Книга Танцы со смертью: Жить и умирать в доме милосердия, страница 60. Автор книги Берт Кейзер

Разделитель для чтения книг в онлайн библиотеке

Онлайн книга «Танцы со смертью: Жить и умирать в доме милосердия»

Cтраница 60

Варавву – того, думал я, когда был ребенком, кто весь из рабарбара [188], – толпа несет на плечах. Роль второго плана для Джорджа Рафта [189].

Но ведь у Марка об умывании рук вообще нет ни слова.

После Марка Эссефелд и Терборх вместе поют что-то такое, что они, сразу же слышно, не репетировали; звучит ужасно фальшиво, и кое-кто из присутствующих ухмыляется. Меня аж бросает в жар от стыда.

Глядя на Терборха и Эссефелда, я с трудом себе представляю, как возникли обряды. Вероятно, уходят корнями в некие рудиментарные проявления поведения животных.
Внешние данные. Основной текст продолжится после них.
-- ==== Sys2Proof/Machine/State.lean ====
section
/-! DEFINITION. The state of the BZ40, as plain data: everything the spec names (INVENTORY.md, State), the chain group that is
issuing, and the queue of turns that says who moves next. Each field's docstring cites the rule that names it. -/

namespace Sys2Proof.Machine

/-- Things kept under a number. Every number is listed at most once (Store.set keeps it so). -/
abbrev Store (α : Type) := List (Nat × α)

/-- Memory: the bytes that differ from 0, which every unlisted address reads as, in rising address order (DESIGN CHOICE, log 2). -/
abbrev Mem := List Host.Cell

/-! ### Threads -/

/-- A program counter in the sense of R148: a packet address and the slot of the next group's first word. -/
structure Pos where
  pkt : BitVec 56
  slot : BitVec 2
deriving DecidableEq, Repr, Inhabited

/-- The causes of R314, in the order of their codes. -/
inductive Cause where
  | illegal | hazard | packet | priv | align | rangeMiss | rangePerm | residency | format | dataError | accessTable | determ
  | user | frame | queue | barrier | sigclass | wmFrozen | timer | codeGone | grid | killed | watch
deriving DecidableEq, Repr, Inhabited

/-- Where a trap resumes: at its group, at the group after it (R112, R324), or at the next packet (R180). -/
inductive Resume where
  | group | after | packet
deriving DecidableEq, Repr, Inhabited

/-- A trap: its cause, what %trapi receives (R314), the virtual address of the first failing byte (R361), where it resumes, and D. -/
structure Trap where
  cause : Cause
  info : Word
  va : BitVec 64 := 0
  res : Resume := .group
  d : Bool := false
deriving DecidableEq, Repr, Inhabited

/-- KIND of a frame (R116). -/
inductive FKind where
  | point | range
deriving DecidableEq, Repr, Inhabited

/-- STATE of a frame (R116). -/
inductive FState where
  | latent | active | promoted
deriving DecidableEq, Repr, Inhabited

/-- A frame of the frame stack (R116). -/
structure Frame where
  entry : BitVec 56
  kind : FKind
  state : FState
  root : Bool
  arg : BitVec 64
  link : BitVec 56
  piece : BitVec 3
  lo : Word
  hi : Word
deriving DecidableEq, Repr, Inhabited

/-- A piece of a join cell (R117). -/
structure Piece where
  lo : Word
  hi : Word
  part : BitVec 64
deriving DecidableEq, Repr, Inhabited

/-- A join cell (R117). -/
structure Cell where
  grain : BitVec 16
  npiece : BitVec 3
  done : BitVec 7
  taken : BitVec 7
  actdepth : BitVec 16
  pieces : Vector Piece 7
deriving DecidableEq, Repr, Inhabited

/-- What a thread that leaves its run still has to do once its pending set is empty (R24): EXIT, YIELD, ERET, an ENDP of a root frame
with its partial, REGROUP with its key; an ERET and a REGROUP with the run that issued them, in ascending lane order, whose lanes go on
together. -/
inductive Leave where
  | exit
  | yield (save : Bool)            -- %preq bit 0 was 1 as it issued
  | eret (us : List Nat)
  | root (x : BitVec 64)
  | regroup (key : Word) (us : List Nat)
deriving DecidableEq, Repr, Inhabited

/-- Where a thread stands (R146, R317, R321, R162). -/
inductive Stat where
  | run                            -- active or diverged
  | parked                         -- at a switch marker (R24)
  | stalled                        -- its next group stalls and has taken no effect
  | joinWait                       -- in a stalled JOIN or RJOIN, which parks it (R146)
  | yieldWait                      -- at a YIELD that is a save point (R113, R326)
  | trapping (t : Trap) (at' : BitVec 64)  -- waits for its pending set to empty before it takes the trap (R317)
  | eretWait                       -- ERET waits for its reissued accesses (R375)
  | leaving (l : Leave)            -- at a word that waits for the pending set to empty, its group done (R24)
  | subgang (n : Nat) (c : Cause) (va : BitVec 64)  -- in a parked sub-gang, with its cause and failing address (R321)
  | inTable                        -- in the regrouping table (R162)
  | exited                         -- after EXIT or a root ENDP (R146)
deriving DecidableEq, Repr, Inhabited

/-- A deferred report: cause, failing address, and the number of the failing word in program order (R101, R324, R375). -/
structure Deferred where
  cause : Cause
  info : Word
  seq : Nat
deriving DecidableEq, Repr, Inhabited

/-- A barrier group that has been first attempted: its position, and the phase that the attempt fixed (R262, R265). -/
structure Attempt where
  pos : Pos
  phase : Option Word := none
deriving DecidableEq, Repr, Inhabited

/-- One thread (R11 to R14, R115, R145, R164, R315). -/
structure Thread where
  region : Nat := 0
  gang : Nat := 0                  -- the gang whose lane it holds
  lane : Nat := 0                  -- %laneid (R14)
  stat : Stat := .run
  pos : Pos := ⟨0, 0⟩
  v : Vector Word 64 := Vector.replicate 64 0
  p : BitVec 8 := 0                -- bit 7 is not held: p7 reads as true (R12)
  lnk : BitVec 64 := 0
  fmode : Word := 0
  fstat : Word := 0
  trapc : Word := 0
  trapa : BitVec 64 := 0
  trapi : Word := 0
  h : Bool := false                -- handler mode (R317)
  preq : Bool := false             -- %preq bit 0 (R326)
  tid : Word := 0
  fstk : BitVec 64 := 0
  frames : List Frame := []        -- slots in use, slot 0 first (R115)
  cells : List Cell := []          -- the join cell of each slot in use (R117)
  depth : BitVec 16 := 0           -- overflow depth (R118)
  pend : BitVec 64 := 0            -- the pending set (R24)
  retired : Word := 0              -- retired packets (R164)
  due : Bool := false              -- a due promotion (R153, R164)
  skip : Nat := 0                  -- skip count of its run (R148)
  yield : Bool := false            -- YIELD mark of its run (R149)
  spawn : Bool := false            -- a spawn thread (R128)
  parent : Nat := 0                -- of a spawn: the parent thread
  pslot : Nat := 0                 -- and the parent's slot whose cell the root frame's LINK names (R116)
  entry : Nat := 0                 -- its entry of the stack pool (R301)
  stk : BitVec 64 := 0             -- where that entry lies
  tick : Bool := false             -- its retired count has reached a multiple of H (R164)
  tried : Bool := false            -- its due promotion was deferred at this boundary (R154)
  deferred : Option Deferred := none
  owed : Option Trap := none       -- a USER or TIMER trap that a deferred report has gone before (R112, R322, R324)
  fence : Option Nat := none       -- the number of accesses before a promotion, whose fence has still to perform (R226)
  att : Option Attempt := none     -- a barrier group that has been first attempted (R262, R265)
  hatt : Option Attempt := none    -- and one of its handler (R262, R317)
  gone : Bool := false             -- traps with CODE_GONE at its first issue (R332)
deriving DecidableEq, Repr, Inhabited

/-! ### Bytes of storage -/

/-- The kinds of storage (R207, R356); `remote` is another device of the process group (HOME 5) (DESIGN CHOICE, log 61). -/
inductive Sto where
  | dram | csm | host | crew (k : Nat) | remote (rank : Nat)
deriving DecidableEq, Repr, Inhabited

/-- Where a global byte may be cached: CACHE of R190. -/
inductive CacheMode where
  | l1l2 | l2 | none
deriving DecidableEq, Repr, Inhabited

/-- The key and tweak of a cipher block (R368). -/
structure Tag where
  key : Nat
  ctx : Nat
  blk : Nat                        -- VA[55:6]
deriving DecidableEq, Repr, Inhabited

/-- One byte of storage as a translated access reaches it, with its virtual address (R191, R207). -/
structure Loc where
  sto : Sto
  addr : Nat
  va : Nat := 0
  tag : Tag := ⟨0, 0, 0⟩
  home : Nat := 0
  cache : CacheMode := .l1l2
deriving DecidableEq, Repr, Inhabited

/-! ### Gangs -/

/-- What a gang holds for one named barrier (R261, R262). -/
inductive Arrival where
  | none
  | opened (p : Word)              -- an open arrival at phase p
  | waiting (p : Word)             -- a pending wait at p with no arrival
deriving DecidableEq, Repr, Inhabited

/-- An entry of the replay list (R330, R375). -/
structure Replay where
  u : Nat                          -- the lane's thread
  va : BitVec 64
  data : List Word                 -- operands read at issue
  reg : Reg
  f : Bool                         -- F: abandoned at a freeze
  word : Word
  wordNo : Nat := 0                -- which issued word made it (R214)
  told : Bool := false             -- its reissue met RESIDENCY or WATCH, and a fault record was posted
  scat : Bool := false             -- of a scatter store (R94, R334)
  seq : Nat := 0                   -- its number in program order
  ls : List Loc := []              -- the bytes that it was to reach, which later accesses of its thread follow (R16)
deriving DecidableEq, Repr, Inhabited

/-- Whether a gang or crew is on a spindle. -/
inductive Life where
  | waiting | live | saved | ended
deriving DecidableEq, Repr, Inhabited

/-- One gang (R145, R240, R261, R322). -/
structure Gang where
  region : Nat := 0
  crew : Option Nat := none        -- none: a spawn gang
  sp : Nat := 0                    -- spindle number in the device, 96 × C-die + spindle
  slot : Nat := 0                  -- gang slot
  gangid : Word := 0
  life : Life := .live
  lanes : List (Option Nat) := List.replicate 32 none  -- the thread of each lane
  masks : Vector Word 12 := Vector.replicate 12 0      -- m0 to m11 (R176)
  released : Word := 0             -- lanes released by MWAIT (R178)
  wtime : BitVec 64 := 0
  wtrap : BitVec 64 := BitVec.allOnes 64
  tpend : Bool := false            -- timer trap pending (R322)
  qc : Nat := 0                    -- q0 credits in use (R243)
  ic : Nat := 0                    -- index credits in use (R292)
  q1 : List (BitVec 64) := []
  q3 : List (BitVec 64) := []
  q4 : List (BitVec 64) := []
  q4at : List Nat := []            -- of each entry, the gang's accesses before its push (R275)
  q5 : List (BitVec 64) := []
  arr : Vector Arrival 16 := Vector.replicate 16 Arrival.none
  recOut : Nat := 0                -- cycles for which a link has not delivered a record that its next group loads (R362)
  gbar : Option Word := none       -- arrived at GBAR in this phase (R265)
  replay : List Replay := []
  issued : Option (BitVec 64) := none  -- the cycle of its last issue (R149: one group an opportunity)
  preqAt : Option (BitVec 64) := none -- a spawn gang: when pre-emption was requested (R326)
  capped : Bool := false           -- and whether its deadline is capped (R312)
deriving DecidableEq, Repr, Inhabited

/-! ### Crews and regions -/

/-- A crew-local segment entry (R209). -/
structure Seg where
  start : Nat := 0
  len : Nat := 0
  fmt : Nat := 0
  blk : Nat := 0
  sparse : Nat := 0
  soff : Nat := 0
deriving DecidableEq, Repr, Inhabited

/-- A ring (R258): counters are 32-bit, and the marks are the sequences published or released ahead of their prefix. -/
structure Ring where
  init : Bool := false
  base : Nat := 0
  z : Nat := 0
  s : Nat := 0
  res : Word := 0
  pub : Word := 0
  tak : Word := 0
  fre : Word := 0
  pubm : List Word := []
  relm : List Word := []
deriving DecidableEq, Repr, Inhabited

/-- A named barrier (R261). -/
structure Bar where
  e : Nat := 0
  a : Nat := 0
  p : Word := 0
deriving DecidableEq, Repr, Inhabited

/-- One slice of a crew copy (R246). -/
structure Slice where
  gang : Nat
  src : Nat
  dst : Nat
  len : Nat
  cw : Word
  us : List Nat                    -- the run that supplied it, and the program order of its CPY
  after : Nat
deriving DecidableEq, Repr, Inhabited

/-- An entry of the regrouping table (R162). -/
structure RgEntry where
  crew : Nat
  key : Word
  us : List Nat                    -- in order of arrival
  since : BitVec 64
  due : Option (BitVec 64) := none -- the cycle at which it became due; it then waits for a gang slot (R163)
deriving DecidableEq, Repr, Inhabited

/-- One crew (R145, R209, R258, R261). -/
structure Crew where
  region : Nat := 0
  crewid : Word := 0
  life : Life := .waiting
  sp : Nat := 0
  cslot : Option Nat := none       -- its crew slot of the pool (R303)
  loc : Mem := []                  -- crew-local memory (R208)
  locSize : Nat := 0               -- its `.local` size
  nbWin : Nat := 0                 -- its window of named barriers (R261)
  segs : Vector Seg 8 := Vector.replicate 8 {}
  rings : Vector Ring 8 := Vector.replicate 8 {}
  bars : Vector Bar 16 := Vector.replicate 16 {}
  forming : List (List Slice) := []  -- crew copies not yet joined by every live gang (R246)
  preqAt : Option (BitVec 64) := none -- when pre-emption was requested (R326)
  capped : Bool := false           -- the deadline is capped for a gale crew (R312)
  gone : Bool := false             -- GONE (R332)
  recAt : Nat := 0                 -- where its latest save record lies (R329)
  barNo : List Nat := []           -- the spindle's barriers that its window is mapped onto (R261)
  bound : Bool := false            -- saved spindle-bound (R328)
  entries : List Nat := []         -- entries of the spawn part that its threads take (R303)
  table : List RgEntry := []       -- its entries of the regrouping table while it is saved (R162)
  goneIn : List (Nat × Nat) := []  -- the code that a forced unload took from it while saved (R332)
deriving DecidableEq, Repr, Inhabited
У животных можно наблюдать, как определенное поведение формируется в виде соответствующей реакции на раздражение. Если оно сопровождается сильным возбуждением, то иногда случается, что игла, так сказать, перескакивает по пластинке и попадает на какой-то другой поведенческий участок. Самцы, представляющие друг для друга угрозу, на границах своей территории прерывают самым нелепым образом рычание, и махание крыльями, и фырканье краткими, нарочитыми приступами демонстрационного (почесываются) или пищевого (истово клюют на земле) поведения, притом что у них ничего не чешется и никакое съедобное зерно на земле не рассыпано.

Такое поведение получило название displacement [смещенная активность]. Человеку оно тоже присуще и проявляется, например, в виде курения.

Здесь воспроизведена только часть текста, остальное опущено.